I have the following models:
class Shelf(models.Model):
user = models.ForeignKey(User, on_delete=models.CASCADE)
name = models.CharField(max_length=200, db_index=True)
slug = models.SlugField(max_length=200, editable=False)
games = models.ManyToManyField(Game, blank=True, through='SortedShelfGames')
objects = ShelfManager()
description = models.TextField(blank=True, null=True)
class SortedShelfGames(models.Model):
game = models.ForeignKey(Game, on_delete=models.CASCADE)
shelf = models.ForeignKey(Shelf, on_delete=models.CASCADE)
date_added = models.DateTimeField()
order = models.IntegerField(blank=True, null=True)
releases = models.ManyToManyField(Release)
objects = SortedShelfGamesManager.as_manager()
class Game(models.Model):
name = models.CharField(max_length=300, db_index=True)

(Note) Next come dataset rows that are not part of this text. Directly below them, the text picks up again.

/-! ## The blitter (08) -/

/-- BLT_DESCRIPTOR_START (R222, R231, R234): nothing while the blitter is not ready; the descriptor at HEADIDX is read from local memory
and taken when its checks pass, and otherwise halts the blitter with the error's code; one in host memory is asked for, and taken when it
comes (log entry 74). BLT_ROW_COMPLETE, BLT_DESCRIPTOR_COMPLETE, BLT_RESUME, BLT_SKIP and BLT_RESET
(R222, R232, R233, R235, R236): a written row whose writes are visible counts; a descriptor whose rows are all complete leaves the ring
with its event, or halts the blitter where its fence is refused; RESUME and SKIP end a halt, SKIP past the descriptor, and RESET empties
the ring. -/
def Obligations.BlitterDescriptorsStartAndEnd : Prop :=
  (∀ s : State,
    let space := s.get F.bltCtlRingmem
    let a := s.rd64 Reg.bltRingLo + 64 * s.get F.bltHeadidxIndex
    let d := s.dramRead a 64
    let refused := s.bltAccess false space a 64
    (s.bltReady = false → exec .bltDescriptorStart s = .next s) ∧
    (s.bltReady = true → Gives (exec .bltDescriptorStart s) fun t => t.dram = s.dram ∧
      (∀ e, refused = some e → t.blt.desc = none ∧ t.get F.bltStatusHalted = 1 ∧ t.get F.bltStatusErrcode = e ∧
        t.rd64 Reg.bltErraddrLo = a % 2 ^ 64 ∧ t.get F.bltEventBltError = 1) ∧
      (refused = none → space = 0 →
        (bltCheck d = 0 → t.blt.desc = some d ∧ t.blt.running = false ∧ t.blt.fired = false ∧ t.get F.bltStatusBusy = 1 ∧
          t.get F.bltStatusDir = ofBool (bltDown d) ∧ t.get F.bltRowsRows = 0 ∧ t.get F.bltWatermarkRows = bltF d 8 16 16 ∧
          t.get F.bltHeadidxIndex = s.get F.bltHeadidxIndex) ∧
        (bltCheck d ≠ 0 → t.blt.desc = none ∧ t.get F.bltStatusBusy = 0 ∧ t.get F.bltStatusHalted = 1 ∧
          t.get F.bltStatusErrcode = bltCheck d ∧ t.get F.bltEventBltError = 1)) ∧
      (refused = none → space ≠ 0 → t.blt = s.blt ∧ t.regs = s.regs ∧
        t = { s.bltAsk [a / 64] with pending := s.pending, part := s.part }))) ∧
  (∀ (s : State) (a : Nat) (v : Word) (d : List Nat),
    (s.blt.desc = none → exec .bltRowComplete s = .next s ∧ exec .bltDescriptorComplete s = .next s) ∧
    (s.blt.written = true → s.writing .blitter = true → exec .bltRowComplete s = .next s) ∧
    (s.blt.desc = some d → s.blt.written = false → s.blt.running = false ∨ bltHeight d ≤ s.get F.bltRowsRows ∨ s.domOn 71 = false ∨
      bltDstMem d = 1 → exec .bltRowComplete s = .next s) ∧
    (s.blt.desc = some d → s.blt.written = true → s.writing .blitter = false → Gives (exec .bltRowComplete s) fun t =>
      let rows := (s.get F.bltRowsRows + 1) % 2 ^ F.bltRowsRows.width
      let w := s.get F.bltWatermarkRows
      t.get F.bltRowsRows = rows ∧
      (s.blt.fired = true ∨ w = 0 ∨ rows < w → t = { (({ s with blt := { s.blt with written := false } }).bump F.bltRowsRows).bltHand d with
        pending := s.pending, part := s.part }) ∧
      (s.blt.fired = false → w ≠ 0 → w ≤ rows → bltF d 0 5 1 = 0 ∨ s.mayAccess s.blt.agent true (Reg.layerFence (bltF d 0x2C 0 10)) = true →
        t.get F.bltEventBltWatermark = 1)) ∧
    (s.blt.desc = some d → s.get F.bltRowsRows < bltHeight d → exec .bltDescriptorComplete s = .next s) ∧
    (s.blt.desc = some d → bltHeight d ≤ s.get F.bltRowsRows →
      let fence := Reg.layerFence (bltF d 0x30 0 10)
      (bltF d 0 6 1 = 0 ∨ s.mayAccess s.blt.agent true fence = true →
        Gives (exec .bltDescriptorComplete s) fun t => t.blt.desc = none ∧ t.get F.bltStatusBusy = 0 ∧
          t.get F.bltHeadidxIndex = (s.get F.bltHeadidxIndex + 1) % s.bltRing ∧
          (bltF d 0 7 1 = 1 → t.get F.bltEventBltDone = 1) ∧
          (t.get F.bltHeadidxIndex = s.get F.bltTailidxIndex → t.get F.bltEventBltIdle = 1) ∧
          (bltF d 0 6 1 = 0 → t.dram = s.dram)) ∧
      (bltF d 0 6 1 = 1 → s.mayAccess s.blt.agent true fence = false →
        Gives (exec .bltDescriptorComplete s) fun t => t.blt.desc = none ∧ t.get F.bltStatusHalted = 1 ∧
          t.get F.bltStatusErrcode = 5 ∧ t.rd64 Reg.bltErraddrLo = fence ∧
          t.get F.bltHeadidxIndex = s.get F.bltHeadidxIndex ∧ t.dram = s.dram)) ∧
    (s.writes a Reg.bltCtl → ∀ c ∈ [Instr.bltResume a v, .bltSkip a v, .bltReset a v], Gives (exec c s) fun t =>
      t.dram = s.dram ∧ t.get F.bltCtlEn = (s.store Reg.bltCtl v).get F.bltCtlEn ∧
      t.get F.bltCtlRingmem = (s.store Reg.bltCtl v).get F.bltCtlRingmem ∧
      t.get F.bltCtlRingsz = (if s.get F.bltHeadidxIndex = s.get F.bltTailidxIndex then (s.store Reg.bltCtl v).get F.bltCtlRingsz
        else s.get F.bltCtlRingsz) ∧
      (v.getLsbD 3 = true → t.blt.desc = none ∧ t.get F.bltStatusHalted = 0 ∧ t.get F.bltStatusErrcode = 0 ∧
        t.get F.bltStatusBusy = 0 ∧ t.get F.bltRowsRows = 0 ∧ t.get F.bltHeadidxIndex = s.get F.bltTailidxIndex) ∧
      (v.getLsbD 3 = false → s.flag F.bltStatusHalted = true → t.blt = s.blt ∧
        (v.getLsbD 2 = true ∨ v.getLsbD 1 = true → t.get F.bltStatusHalted = 0 ∧ t.get F.bltStatusErrcode = 0) ∧
        t.get F.bltHeadidxIndex = (if v.getLsbD 2 then (s.get F.bltHeadidxIndex + 1) % t.bltRing else s.get F.bltHeadidxIndex)) ∧
      (v.getLsbD 3 = false → s.flag F.bltStatusHalted = false → t.blt = s.blt ∧ t.icu = s.icu ∧
        t.get F.bltHeadidxIndex = s.get F.bltHeadidxIndex)))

sort_name = models.CharField(max_length=300, db_index=True)
...
I have a view where I want to get all of a user's SortedShelfGames, distinct on the Game relationship. I then want to be able to sort that list of SortedShelfGames on a few different fields. So right now, I'm doing the following inside of the SortedShelfGamesManager (which inherits from models.QuerySet) to get the list:
games = self.filter(
pk__in=Subquery(
self.filter(shelf__user=user).distinct('game').order_by('game', 'date_added').values('pk') # The order_by statement in here is to get the earliest date_added field for display
)
)
That works the way it's supposed to. However, whenever I try and do an order_by('game__sort_name'), the query takes forever in my python. When I'm actually trying to use it on my site, it just times out. If I take the generated SQL and just run it on my database, it returns all of my results in a fraction of a second. I can't figure out what I'm doing wrong here. The SortedShelfGames table has millions of records in it if that matters.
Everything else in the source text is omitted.